Auckland is growing rapidly – in the last four years we’ve seen a population increase of around 160,000, the size of Hamilton, move into the region. Forecasts are tipping Auckland’s population will reach 2 million by 2028.

This rapid growth brings with it a number of challenges. Auckland is one of the most congested cities in the world. We have too many people driving alone in their cars, which contribute 36 per cent of CO2 emissions, and too many people are dying or being seriously injured on our roads. 

But, we are working on solutions.

We have a once in a generation opportunity to make Auckland a better, safer place, with joined up thinking and a plan for our future. 

Through the Auckland Transport Alignment Project (ATAP) over the next decade, Auckland will undergo a $28 billion overhaul of its transport infrastructure. This is jointly funded by Auckland Council and the Government.

The four focus areas:

•    Safety ($750m) is a central focus, we are focusing on improving high-risk intersections and roads, looking at our speed limits, adding more safe crossing facilities. 

•    Encouraging people to get out of their cars and use active modes ($900m) of transport, providing more safe, accessible and convenient walking facilities. 

•    Connectivity ($4b) to a comprehensive and accessible public transport network to move people around efficiently and quickly, enable new housing and urban development, and reduce greenhouse gas emissions.

•    Improvements to existing infrastructure and public transport services that decreases pollution. Minimising transport impacts on the environment is critical. 

What is clear, like what is required to deliver the vision in the Destination AKL 2025 strategy, is the need to have alignment and collaboration with the public and private sector.

We know we have much to do to ensure Auckland remains a great place to live, work and visit – and we will need to do it together. 

Since the advent of Destination AKL 2025 we’ve been looking at more ways we can incorporate the visitor into the work we are doing. It is fair to say Aucklanders have been our focus but we are aware that the livability of a city is intrinsically linked to attracting visitors. 
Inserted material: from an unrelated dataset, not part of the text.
-- ==== Sys2Proof/Machine/Dispatch.lean ====
section
/-! DEFINITION. Which meaning each command has: one arm for each row of the table, in its order. -/

namespace Sys2Proof.Machine

open Sys2Proof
With this is mind we are co-designing new infrastructure and building in ‘Destination Auckland’ into how we design tomorrow’s visitor experience, sharing our customer insights with ATEED, and using digital marketing tools to increase reach and improve the visitor experience.

A key focus area for AT in Destination AKL 2025 was around connectivity and dispersal and the need to connect visitors to more destinations in Auckland.

We’ve made some good progress, we now have services to Warkworth and Matakana, Omaha every two hours. We’ve increased our frequency of services to Kelly Tarlton’s SeaLife and Auckland Zoo. We have doubled our services to the airport, and the patronage of the 380 Airporter is up by more than 40 per cent, used by 630,000 passengers a year.

For those regions which are harder to reach with our buses like west coast beaches, we’ve been looking at an on-demand transport model, a ridesharing scheme which is the same price as public transport which we will be trialing this summer. 

One other area of the strategy we have been looking at is how we can contribute to helping articulate what makes Auckland a unique place. 


We have introduced te reo on our trains and next year we will have it on our buses. The Manukau Bus Station which opened earlier this year has beautiful Māori and Pacific designs and has been shortlisted for an award at the World Architecture Festival. 

This is just the start. 

We have a rare opportunity to deliver transformational change for Aucklanders and are making sure we incorporate the visitor perspective as part of this to ensure a significantly enhanced experience for visitors.